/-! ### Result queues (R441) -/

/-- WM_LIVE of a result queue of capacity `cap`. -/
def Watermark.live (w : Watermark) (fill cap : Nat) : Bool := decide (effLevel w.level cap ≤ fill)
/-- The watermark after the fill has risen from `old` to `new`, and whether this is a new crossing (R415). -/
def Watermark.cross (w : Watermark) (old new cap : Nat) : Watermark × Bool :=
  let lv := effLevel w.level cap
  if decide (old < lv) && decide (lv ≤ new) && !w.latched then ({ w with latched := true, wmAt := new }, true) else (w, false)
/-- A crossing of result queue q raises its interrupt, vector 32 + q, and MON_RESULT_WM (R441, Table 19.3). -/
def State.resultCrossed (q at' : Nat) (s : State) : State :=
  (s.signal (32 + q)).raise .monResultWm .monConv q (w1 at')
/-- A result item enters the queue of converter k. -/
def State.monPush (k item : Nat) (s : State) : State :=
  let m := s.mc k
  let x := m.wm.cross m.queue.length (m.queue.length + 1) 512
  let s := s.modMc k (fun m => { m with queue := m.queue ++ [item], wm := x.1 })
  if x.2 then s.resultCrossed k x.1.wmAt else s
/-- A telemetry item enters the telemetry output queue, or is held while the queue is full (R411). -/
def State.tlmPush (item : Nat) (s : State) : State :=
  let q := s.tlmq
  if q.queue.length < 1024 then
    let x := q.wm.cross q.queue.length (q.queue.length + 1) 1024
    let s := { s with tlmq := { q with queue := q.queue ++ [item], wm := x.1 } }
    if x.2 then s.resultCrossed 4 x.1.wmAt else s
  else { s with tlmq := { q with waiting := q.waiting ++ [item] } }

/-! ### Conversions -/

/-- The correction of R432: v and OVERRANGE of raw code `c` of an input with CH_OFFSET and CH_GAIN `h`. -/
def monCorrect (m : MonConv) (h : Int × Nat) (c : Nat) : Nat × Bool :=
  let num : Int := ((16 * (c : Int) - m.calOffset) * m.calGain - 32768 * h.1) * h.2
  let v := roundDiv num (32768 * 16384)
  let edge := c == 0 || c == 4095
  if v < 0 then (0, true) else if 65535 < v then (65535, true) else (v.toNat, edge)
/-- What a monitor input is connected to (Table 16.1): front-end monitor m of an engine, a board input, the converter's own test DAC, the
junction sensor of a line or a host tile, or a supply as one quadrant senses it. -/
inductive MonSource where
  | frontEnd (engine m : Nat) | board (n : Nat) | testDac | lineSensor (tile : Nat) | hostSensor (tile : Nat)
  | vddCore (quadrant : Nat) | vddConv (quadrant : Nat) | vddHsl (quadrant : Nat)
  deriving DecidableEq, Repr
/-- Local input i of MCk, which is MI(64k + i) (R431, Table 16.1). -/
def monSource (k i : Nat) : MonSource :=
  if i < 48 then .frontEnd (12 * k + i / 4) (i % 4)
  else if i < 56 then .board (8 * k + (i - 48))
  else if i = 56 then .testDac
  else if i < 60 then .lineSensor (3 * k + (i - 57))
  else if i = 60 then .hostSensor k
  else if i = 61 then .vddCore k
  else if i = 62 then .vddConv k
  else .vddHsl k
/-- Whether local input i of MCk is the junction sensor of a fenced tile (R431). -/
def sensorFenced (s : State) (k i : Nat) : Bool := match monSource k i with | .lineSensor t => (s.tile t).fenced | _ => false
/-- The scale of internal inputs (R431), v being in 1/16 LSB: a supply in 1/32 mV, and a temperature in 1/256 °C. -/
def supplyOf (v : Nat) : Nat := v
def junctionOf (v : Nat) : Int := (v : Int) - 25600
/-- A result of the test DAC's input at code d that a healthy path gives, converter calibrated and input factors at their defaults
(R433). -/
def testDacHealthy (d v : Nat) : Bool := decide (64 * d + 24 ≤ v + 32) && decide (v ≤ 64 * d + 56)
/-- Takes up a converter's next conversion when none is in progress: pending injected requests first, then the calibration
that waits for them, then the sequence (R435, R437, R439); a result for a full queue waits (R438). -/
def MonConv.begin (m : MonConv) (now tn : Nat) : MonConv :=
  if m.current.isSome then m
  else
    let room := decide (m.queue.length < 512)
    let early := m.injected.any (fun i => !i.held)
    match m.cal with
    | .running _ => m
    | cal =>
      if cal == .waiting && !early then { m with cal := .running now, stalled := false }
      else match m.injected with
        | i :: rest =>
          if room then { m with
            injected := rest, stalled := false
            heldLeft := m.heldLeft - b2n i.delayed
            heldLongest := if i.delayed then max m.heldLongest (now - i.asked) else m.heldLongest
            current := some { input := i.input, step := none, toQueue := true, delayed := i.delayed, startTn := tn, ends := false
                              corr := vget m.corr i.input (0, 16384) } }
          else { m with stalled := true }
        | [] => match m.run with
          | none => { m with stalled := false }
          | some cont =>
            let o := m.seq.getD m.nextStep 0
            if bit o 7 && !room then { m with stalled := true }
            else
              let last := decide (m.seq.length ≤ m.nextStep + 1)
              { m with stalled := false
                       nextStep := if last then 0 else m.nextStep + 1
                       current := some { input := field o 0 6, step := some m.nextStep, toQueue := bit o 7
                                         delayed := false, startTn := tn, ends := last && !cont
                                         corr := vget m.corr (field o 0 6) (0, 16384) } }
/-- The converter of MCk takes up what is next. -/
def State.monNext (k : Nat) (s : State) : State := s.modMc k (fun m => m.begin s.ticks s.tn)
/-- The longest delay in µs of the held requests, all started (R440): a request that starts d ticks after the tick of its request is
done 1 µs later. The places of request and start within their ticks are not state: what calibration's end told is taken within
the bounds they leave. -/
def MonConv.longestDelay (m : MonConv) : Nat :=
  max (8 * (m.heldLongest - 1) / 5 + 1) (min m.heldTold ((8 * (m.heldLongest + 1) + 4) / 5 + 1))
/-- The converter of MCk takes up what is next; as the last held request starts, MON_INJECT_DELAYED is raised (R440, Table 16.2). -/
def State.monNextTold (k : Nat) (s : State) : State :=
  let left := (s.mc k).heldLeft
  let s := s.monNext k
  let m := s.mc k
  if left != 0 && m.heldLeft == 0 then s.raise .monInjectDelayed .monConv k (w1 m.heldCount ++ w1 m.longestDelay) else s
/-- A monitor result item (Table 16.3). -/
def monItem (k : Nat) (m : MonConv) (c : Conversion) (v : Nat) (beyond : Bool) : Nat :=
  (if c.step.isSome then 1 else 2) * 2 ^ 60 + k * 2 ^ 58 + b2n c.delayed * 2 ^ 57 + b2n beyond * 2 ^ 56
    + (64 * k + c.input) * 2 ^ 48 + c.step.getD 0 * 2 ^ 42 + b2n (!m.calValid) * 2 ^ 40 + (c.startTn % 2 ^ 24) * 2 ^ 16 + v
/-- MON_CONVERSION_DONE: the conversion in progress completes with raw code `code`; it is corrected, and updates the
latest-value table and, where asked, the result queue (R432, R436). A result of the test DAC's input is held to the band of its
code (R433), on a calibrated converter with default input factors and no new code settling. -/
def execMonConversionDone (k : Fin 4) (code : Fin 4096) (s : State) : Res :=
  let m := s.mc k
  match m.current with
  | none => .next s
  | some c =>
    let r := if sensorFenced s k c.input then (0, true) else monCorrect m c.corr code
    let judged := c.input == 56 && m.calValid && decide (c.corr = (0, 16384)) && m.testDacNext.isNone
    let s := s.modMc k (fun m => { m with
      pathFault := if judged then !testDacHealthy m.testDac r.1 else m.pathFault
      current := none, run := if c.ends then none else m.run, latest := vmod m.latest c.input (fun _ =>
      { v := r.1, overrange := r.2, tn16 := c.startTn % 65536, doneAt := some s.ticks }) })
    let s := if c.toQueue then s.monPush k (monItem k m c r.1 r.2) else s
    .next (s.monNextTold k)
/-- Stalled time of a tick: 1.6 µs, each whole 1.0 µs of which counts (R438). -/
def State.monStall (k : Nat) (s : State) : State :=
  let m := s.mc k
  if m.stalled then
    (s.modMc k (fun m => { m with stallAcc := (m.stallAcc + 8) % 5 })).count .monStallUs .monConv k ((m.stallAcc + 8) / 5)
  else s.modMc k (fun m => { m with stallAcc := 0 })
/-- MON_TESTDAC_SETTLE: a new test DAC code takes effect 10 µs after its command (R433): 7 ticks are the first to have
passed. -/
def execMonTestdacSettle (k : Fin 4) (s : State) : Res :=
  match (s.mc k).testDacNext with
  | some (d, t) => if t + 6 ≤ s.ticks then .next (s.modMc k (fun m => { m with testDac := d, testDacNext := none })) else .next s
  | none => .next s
* * *
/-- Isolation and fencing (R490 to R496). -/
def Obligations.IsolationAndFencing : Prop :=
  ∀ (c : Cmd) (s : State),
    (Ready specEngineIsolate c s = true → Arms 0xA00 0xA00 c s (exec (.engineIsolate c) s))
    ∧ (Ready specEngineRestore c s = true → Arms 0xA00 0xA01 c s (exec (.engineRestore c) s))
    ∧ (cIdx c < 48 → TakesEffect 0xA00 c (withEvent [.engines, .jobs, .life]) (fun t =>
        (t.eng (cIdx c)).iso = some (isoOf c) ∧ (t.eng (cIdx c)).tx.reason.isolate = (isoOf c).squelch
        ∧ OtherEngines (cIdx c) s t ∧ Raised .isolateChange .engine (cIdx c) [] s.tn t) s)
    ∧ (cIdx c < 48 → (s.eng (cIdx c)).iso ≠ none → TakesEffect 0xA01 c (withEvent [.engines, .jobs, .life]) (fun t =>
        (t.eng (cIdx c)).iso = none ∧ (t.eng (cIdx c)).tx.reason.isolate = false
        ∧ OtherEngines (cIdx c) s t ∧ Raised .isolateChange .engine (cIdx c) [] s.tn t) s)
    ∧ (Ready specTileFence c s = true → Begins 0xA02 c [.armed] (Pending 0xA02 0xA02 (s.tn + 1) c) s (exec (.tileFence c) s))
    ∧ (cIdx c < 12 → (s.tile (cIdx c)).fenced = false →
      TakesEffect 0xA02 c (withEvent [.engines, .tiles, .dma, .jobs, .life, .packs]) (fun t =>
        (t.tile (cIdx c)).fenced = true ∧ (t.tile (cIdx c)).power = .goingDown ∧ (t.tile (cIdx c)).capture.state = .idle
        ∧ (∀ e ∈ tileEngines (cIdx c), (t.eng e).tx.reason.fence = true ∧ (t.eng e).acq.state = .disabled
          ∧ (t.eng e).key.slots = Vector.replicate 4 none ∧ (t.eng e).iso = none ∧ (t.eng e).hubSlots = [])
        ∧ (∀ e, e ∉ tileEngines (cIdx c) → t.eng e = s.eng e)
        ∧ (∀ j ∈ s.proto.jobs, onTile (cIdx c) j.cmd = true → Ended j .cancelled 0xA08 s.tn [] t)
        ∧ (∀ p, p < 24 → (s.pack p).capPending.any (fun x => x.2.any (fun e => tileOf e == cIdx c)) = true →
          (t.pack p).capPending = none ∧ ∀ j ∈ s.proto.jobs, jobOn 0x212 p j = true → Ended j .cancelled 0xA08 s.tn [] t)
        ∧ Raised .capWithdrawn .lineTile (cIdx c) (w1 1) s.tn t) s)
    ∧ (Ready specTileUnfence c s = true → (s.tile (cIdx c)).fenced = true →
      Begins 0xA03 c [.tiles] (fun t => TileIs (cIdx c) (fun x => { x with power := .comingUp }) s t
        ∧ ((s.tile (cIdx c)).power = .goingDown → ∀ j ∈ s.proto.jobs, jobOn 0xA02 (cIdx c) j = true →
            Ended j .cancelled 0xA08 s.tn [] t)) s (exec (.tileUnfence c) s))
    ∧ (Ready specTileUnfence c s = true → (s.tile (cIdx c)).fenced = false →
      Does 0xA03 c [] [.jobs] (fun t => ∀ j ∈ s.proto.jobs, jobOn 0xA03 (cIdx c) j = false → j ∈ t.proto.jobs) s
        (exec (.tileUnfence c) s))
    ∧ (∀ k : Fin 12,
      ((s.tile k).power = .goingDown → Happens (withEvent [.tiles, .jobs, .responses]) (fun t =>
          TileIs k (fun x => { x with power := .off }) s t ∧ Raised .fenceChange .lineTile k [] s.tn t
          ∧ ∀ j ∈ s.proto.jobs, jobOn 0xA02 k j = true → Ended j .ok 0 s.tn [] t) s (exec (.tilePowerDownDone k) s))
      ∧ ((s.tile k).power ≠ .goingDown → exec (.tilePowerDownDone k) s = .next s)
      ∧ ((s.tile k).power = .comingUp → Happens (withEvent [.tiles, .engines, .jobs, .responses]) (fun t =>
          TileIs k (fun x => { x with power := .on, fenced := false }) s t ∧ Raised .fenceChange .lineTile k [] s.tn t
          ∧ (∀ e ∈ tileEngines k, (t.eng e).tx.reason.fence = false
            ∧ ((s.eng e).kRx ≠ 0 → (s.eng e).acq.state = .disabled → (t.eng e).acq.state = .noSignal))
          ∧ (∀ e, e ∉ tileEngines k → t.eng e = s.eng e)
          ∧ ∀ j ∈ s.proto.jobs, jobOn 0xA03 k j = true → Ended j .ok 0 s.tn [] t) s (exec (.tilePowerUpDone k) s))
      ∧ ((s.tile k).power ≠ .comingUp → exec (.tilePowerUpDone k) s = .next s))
* * *
- _Your goal_
The stretch of entries above that starts with the line containing "Ended j .cancelled 0xA08 s.tn [] t))" and goes on through the line containing "e).acq.state = .noSignal))" is to be transcribed exactly, and no other line is to be transcribed.

- _Exercise solution_
            Ended j .cancelled 0xA08 s.tn [] t)) s (exec (.tileUnfence c) s))
    ∧ (Ready specTileUnfence c s = true → (s.tile (cIdx c)).fenced = false →
      Does 0xA03 c [] [.jobs] (fun t => ∀ j ∈ s.proto.jobs, jobOn 0xA03 (cIdx c) j = false → j ∈ t.proto.jobs) s
        (exec (.tileUnfence c) s))
    ∧ (∀ k : Fin 12,
      ((s.tile k).power = .goingDown → Happens (withEvent [.tiles, .jobs, .responses]) (fun t =>
          TileIs k (fun x => { x with power := .off }) s t ∧ Raised .fenceChange .lineTile k [] s.tn t
          ∧ ∀ j ∈ s.proto.jobs, jobOn 0xA02 k j = true → Ended j .ok 0 s.tn [] t) s (exec (.tilePowerDownDone k) s))
      ∧ ((s.tile k).power ≠ .goingDown → exec (.tilePowerDownDone k) s = .next s)
      ∧ ((s.tile k).power = .comingUp → Happens (withEvent [.tiles, .engines, .jobs, .responses]) (fun t =>
          TileIs k (fun x => { x with power := .on, fenced := false }) s t ∧ Raised .fenceChange .lineTile k [] s.tn t
          ∧ (∀ e ∈ tileEngines k, (t.eng e).tx.reason.fence = false
            ∧ ((s.eng e).kRx ≠ 0 → (s.eng e).acq.state = .disabled → (t.eng e).acq.state = .noSignal))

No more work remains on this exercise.